[Dataset entries]
[Start of Attachment]
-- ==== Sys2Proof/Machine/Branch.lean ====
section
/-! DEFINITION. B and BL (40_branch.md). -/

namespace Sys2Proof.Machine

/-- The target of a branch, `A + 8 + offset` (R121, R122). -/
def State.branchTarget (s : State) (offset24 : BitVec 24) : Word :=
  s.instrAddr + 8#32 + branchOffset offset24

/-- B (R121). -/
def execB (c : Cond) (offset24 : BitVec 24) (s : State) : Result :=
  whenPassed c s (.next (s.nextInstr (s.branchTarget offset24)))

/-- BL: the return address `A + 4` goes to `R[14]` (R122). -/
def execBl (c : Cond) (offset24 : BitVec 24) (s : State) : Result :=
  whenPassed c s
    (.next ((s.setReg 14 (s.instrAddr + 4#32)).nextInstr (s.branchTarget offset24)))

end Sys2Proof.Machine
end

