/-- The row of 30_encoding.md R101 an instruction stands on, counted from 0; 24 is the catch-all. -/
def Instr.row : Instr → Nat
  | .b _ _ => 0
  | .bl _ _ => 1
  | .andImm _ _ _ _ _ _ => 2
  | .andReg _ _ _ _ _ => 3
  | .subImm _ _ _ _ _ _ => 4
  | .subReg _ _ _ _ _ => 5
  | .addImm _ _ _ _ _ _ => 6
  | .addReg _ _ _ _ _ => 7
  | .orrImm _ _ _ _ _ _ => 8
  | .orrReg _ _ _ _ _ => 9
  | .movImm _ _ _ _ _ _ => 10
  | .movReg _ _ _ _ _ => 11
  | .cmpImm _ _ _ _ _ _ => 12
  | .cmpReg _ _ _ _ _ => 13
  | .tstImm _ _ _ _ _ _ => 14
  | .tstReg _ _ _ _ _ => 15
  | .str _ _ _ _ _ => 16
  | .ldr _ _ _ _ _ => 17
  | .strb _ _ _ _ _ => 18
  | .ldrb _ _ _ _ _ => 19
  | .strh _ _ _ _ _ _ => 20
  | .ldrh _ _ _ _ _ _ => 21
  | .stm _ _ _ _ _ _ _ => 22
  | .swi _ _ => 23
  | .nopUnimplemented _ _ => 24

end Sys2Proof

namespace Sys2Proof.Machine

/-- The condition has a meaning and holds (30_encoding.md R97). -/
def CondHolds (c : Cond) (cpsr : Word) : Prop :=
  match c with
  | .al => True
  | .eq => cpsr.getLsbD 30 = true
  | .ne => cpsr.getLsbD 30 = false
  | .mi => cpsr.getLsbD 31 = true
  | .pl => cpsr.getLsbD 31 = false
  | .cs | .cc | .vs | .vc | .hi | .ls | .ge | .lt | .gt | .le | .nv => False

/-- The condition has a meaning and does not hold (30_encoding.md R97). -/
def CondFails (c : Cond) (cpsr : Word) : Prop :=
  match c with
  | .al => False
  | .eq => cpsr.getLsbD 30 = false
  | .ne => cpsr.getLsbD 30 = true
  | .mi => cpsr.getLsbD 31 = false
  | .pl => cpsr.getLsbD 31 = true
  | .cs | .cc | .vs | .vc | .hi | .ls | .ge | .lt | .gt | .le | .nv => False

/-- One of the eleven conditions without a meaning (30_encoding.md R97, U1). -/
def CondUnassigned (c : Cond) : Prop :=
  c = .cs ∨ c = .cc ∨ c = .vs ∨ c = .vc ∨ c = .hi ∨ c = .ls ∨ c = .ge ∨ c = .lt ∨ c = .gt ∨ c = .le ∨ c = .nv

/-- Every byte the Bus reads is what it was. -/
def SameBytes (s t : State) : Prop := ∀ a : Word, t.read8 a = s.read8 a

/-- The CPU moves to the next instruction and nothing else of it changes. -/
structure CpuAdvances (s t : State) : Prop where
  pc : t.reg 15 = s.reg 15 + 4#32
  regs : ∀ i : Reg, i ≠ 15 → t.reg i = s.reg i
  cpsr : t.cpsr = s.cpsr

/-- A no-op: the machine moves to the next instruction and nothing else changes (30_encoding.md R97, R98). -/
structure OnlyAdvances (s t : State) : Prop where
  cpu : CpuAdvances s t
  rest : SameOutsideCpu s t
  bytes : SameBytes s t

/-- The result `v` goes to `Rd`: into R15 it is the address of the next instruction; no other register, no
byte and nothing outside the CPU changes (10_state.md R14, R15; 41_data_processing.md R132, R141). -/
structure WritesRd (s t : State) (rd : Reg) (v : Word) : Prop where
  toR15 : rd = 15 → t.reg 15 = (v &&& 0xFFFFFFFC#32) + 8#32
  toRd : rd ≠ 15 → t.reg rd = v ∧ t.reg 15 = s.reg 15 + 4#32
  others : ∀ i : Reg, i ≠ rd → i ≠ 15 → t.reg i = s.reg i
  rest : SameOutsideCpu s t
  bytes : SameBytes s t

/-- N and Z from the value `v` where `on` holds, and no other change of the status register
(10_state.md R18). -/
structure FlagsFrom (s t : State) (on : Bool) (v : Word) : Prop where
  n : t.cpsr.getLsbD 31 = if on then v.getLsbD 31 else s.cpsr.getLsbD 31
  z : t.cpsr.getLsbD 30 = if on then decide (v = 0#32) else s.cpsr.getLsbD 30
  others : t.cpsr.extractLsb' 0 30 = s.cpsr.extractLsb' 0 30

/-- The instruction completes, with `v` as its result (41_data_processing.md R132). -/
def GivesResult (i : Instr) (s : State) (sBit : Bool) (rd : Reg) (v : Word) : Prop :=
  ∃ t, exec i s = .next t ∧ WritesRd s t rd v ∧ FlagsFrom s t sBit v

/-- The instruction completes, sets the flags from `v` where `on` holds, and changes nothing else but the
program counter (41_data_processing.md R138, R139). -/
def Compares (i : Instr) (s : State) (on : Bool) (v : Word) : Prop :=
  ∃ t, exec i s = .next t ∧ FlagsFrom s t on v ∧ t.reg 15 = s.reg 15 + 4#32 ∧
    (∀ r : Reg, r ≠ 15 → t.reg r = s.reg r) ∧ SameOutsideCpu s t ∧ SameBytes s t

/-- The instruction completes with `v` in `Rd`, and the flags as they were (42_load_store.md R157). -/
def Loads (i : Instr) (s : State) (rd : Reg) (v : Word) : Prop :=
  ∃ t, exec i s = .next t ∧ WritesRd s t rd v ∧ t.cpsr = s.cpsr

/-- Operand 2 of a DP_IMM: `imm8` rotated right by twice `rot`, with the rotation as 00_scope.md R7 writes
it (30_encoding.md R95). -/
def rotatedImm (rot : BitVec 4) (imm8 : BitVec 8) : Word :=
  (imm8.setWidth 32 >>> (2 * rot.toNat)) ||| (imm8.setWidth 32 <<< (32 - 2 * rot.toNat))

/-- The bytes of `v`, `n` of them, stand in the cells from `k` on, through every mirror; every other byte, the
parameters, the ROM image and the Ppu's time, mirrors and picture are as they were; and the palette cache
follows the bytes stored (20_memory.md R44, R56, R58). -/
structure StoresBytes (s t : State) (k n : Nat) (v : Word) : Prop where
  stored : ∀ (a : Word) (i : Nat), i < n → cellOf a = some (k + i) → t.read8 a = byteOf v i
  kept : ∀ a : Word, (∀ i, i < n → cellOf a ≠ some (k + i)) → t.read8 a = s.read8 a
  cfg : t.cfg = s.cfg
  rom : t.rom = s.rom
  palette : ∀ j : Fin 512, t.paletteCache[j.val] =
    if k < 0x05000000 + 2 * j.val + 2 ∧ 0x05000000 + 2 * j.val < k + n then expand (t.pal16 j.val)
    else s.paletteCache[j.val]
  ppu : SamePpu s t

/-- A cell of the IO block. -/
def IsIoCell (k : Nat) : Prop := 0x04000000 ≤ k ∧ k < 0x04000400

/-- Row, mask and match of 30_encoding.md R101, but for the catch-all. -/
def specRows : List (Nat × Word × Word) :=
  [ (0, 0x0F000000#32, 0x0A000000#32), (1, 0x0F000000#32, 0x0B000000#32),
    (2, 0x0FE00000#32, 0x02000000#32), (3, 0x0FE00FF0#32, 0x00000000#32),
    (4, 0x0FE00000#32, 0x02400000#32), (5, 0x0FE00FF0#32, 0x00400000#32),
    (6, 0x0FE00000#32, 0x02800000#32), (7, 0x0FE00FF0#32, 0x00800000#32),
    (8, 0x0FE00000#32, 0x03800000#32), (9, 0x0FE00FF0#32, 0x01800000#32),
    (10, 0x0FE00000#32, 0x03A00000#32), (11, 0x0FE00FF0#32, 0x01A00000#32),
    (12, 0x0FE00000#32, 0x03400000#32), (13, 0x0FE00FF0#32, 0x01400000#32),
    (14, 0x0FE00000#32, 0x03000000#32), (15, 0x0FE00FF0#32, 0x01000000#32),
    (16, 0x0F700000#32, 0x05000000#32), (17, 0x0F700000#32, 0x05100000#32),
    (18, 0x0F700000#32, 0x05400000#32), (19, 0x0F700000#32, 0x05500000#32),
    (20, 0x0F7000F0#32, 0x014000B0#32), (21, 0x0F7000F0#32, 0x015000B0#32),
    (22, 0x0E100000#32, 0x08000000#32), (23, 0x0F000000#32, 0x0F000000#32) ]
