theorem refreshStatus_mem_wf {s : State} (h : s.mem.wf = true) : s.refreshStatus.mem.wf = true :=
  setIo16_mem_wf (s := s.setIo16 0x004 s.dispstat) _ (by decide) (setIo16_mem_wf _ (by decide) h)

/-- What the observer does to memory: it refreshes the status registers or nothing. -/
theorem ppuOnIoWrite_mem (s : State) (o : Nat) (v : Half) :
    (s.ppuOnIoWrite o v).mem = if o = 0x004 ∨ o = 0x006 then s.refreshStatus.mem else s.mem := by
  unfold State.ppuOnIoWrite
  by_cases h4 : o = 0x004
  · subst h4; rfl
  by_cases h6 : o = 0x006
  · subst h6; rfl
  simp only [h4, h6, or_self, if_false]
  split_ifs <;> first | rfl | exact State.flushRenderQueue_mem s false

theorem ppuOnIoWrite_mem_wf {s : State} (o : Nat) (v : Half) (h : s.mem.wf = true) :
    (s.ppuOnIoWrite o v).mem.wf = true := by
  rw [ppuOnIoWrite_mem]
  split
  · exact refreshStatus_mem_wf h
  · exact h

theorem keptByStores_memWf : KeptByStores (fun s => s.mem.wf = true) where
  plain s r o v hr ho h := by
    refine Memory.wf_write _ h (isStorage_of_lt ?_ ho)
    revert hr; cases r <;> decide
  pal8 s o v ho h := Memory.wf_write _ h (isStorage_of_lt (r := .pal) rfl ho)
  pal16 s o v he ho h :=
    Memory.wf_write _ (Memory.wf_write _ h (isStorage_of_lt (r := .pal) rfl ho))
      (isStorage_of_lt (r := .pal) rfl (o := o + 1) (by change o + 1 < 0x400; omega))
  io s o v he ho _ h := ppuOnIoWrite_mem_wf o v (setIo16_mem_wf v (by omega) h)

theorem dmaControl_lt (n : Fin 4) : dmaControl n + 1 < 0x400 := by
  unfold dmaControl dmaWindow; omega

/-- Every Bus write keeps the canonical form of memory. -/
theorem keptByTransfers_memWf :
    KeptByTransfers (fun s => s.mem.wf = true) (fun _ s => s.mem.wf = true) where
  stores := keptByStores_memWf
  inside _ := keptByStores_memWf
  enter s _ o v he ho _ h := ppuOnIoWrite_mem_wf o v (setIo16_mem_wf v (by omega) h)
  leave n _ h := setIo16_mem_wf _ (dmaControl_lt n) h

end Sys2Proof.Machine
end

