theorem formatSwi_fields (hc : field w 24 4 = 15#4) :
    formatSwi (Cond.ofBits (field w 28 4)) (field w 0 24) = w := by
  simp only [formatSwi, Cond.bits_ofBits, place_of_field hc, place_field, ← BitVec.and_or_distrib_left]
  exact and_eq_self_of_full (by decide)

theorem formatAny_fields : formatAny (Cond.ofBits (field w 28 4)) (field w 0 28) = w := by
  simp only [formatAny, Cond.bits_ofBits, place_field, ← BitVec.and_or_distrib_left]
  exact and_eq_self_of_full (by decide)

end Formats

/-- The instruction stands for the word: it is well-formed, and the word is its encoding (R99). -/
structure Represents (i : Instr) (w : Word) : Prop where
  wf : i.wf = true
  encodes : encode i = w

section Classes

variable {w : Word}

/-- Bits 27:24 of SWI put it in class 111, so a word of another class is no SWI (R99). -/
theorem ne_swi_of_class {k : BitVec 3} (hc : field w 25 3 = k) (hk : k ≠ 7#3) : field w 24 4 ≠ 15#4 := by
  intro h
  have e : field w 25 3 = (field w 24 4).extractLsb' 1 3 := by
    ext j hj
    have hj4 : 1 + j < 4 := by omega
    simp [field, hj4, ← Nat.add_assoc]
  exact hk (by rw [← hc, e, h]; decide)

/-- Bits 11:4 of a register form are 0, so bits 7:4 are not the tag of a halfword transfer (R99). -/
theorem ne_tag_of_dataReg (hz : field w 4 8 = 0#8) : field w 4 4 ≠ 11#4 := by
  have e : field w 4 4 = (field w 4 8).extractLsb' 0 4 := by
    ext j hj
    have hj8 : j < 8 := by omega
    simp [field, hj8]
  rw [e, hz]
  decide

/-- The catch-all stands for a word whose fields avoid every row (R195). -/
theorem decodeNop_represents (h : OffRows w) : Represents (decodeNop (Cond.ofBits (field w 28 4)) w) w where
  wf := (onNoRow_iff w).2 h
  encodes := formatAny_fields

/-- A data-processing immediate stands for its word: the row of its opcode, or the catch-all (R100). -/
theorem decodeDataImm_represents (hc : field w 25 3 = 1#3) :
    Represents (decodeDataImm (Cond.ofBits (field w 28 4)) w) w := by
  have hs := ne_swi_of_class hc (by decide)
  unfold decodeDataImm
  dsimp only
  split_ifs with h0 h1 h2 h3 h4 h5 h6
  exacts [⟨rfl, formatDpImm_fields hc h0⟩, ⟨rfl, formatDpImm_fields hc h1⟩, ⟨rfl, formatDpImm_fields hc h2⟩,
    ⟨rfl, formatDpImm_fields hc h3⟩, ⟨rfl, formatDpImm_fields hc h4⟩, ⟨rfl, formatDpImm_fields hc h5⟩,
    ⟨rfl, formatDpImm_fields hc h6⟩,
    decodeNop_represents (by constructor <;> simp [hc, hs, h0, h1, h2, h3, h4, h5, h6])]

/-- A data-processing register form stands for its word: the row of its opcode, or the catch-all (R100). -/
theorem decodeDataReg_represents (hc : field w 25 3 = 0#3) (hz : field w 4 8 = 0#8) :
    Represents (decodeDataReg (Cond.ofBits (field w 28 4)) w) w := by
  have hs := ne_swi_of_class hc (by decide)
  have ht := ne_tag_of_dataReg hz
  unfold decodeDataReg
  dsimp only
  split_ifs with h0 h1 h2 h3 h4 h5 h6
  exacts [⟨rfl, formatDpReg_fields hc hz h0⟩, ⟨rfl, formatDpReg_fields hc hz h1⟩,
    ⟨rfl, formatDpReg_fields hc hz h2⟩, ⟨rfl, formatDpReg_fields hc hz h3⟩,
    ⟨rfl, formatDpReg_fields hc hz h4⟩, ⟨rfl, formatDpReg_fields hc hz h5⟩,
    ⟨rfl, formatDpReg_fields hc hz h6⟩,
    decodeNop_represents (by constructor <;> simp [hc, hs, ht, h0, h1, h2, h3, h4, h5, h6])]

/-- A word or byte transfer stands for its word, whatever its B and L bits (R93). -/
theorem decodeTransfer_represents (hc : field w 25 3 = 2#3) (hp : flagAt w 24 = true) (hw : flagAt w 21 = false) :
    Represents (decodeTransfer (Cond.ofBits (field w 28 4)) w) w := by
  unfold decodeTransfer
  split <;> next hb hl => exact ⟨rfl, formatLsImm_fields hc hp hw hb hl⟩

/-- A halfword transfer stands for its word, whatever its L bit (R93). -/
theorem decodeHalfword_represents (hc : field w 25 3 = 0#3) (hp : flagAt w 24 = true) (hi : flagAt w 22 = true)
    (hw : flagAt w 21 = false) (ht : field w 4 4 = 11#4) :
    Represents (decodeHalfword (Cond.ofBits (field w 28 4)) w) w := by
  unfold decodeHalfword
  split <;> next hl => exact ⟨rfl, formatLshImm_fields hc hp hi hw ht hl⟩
[End of Attachment]
Activity -
Of the entries above, repeat exactly the lines from the line with "else but the" through the line with "def Compares (i", both of them included.

Written solution -
/-- The instruction completes, sets the flags from `v` where `on` holds, and changes nothing else but the
program counter (41_data_processing.md R138, R139). -/
def Compares (i : Instr) (s : State) (on : Bool) (v : Word) : Prop :=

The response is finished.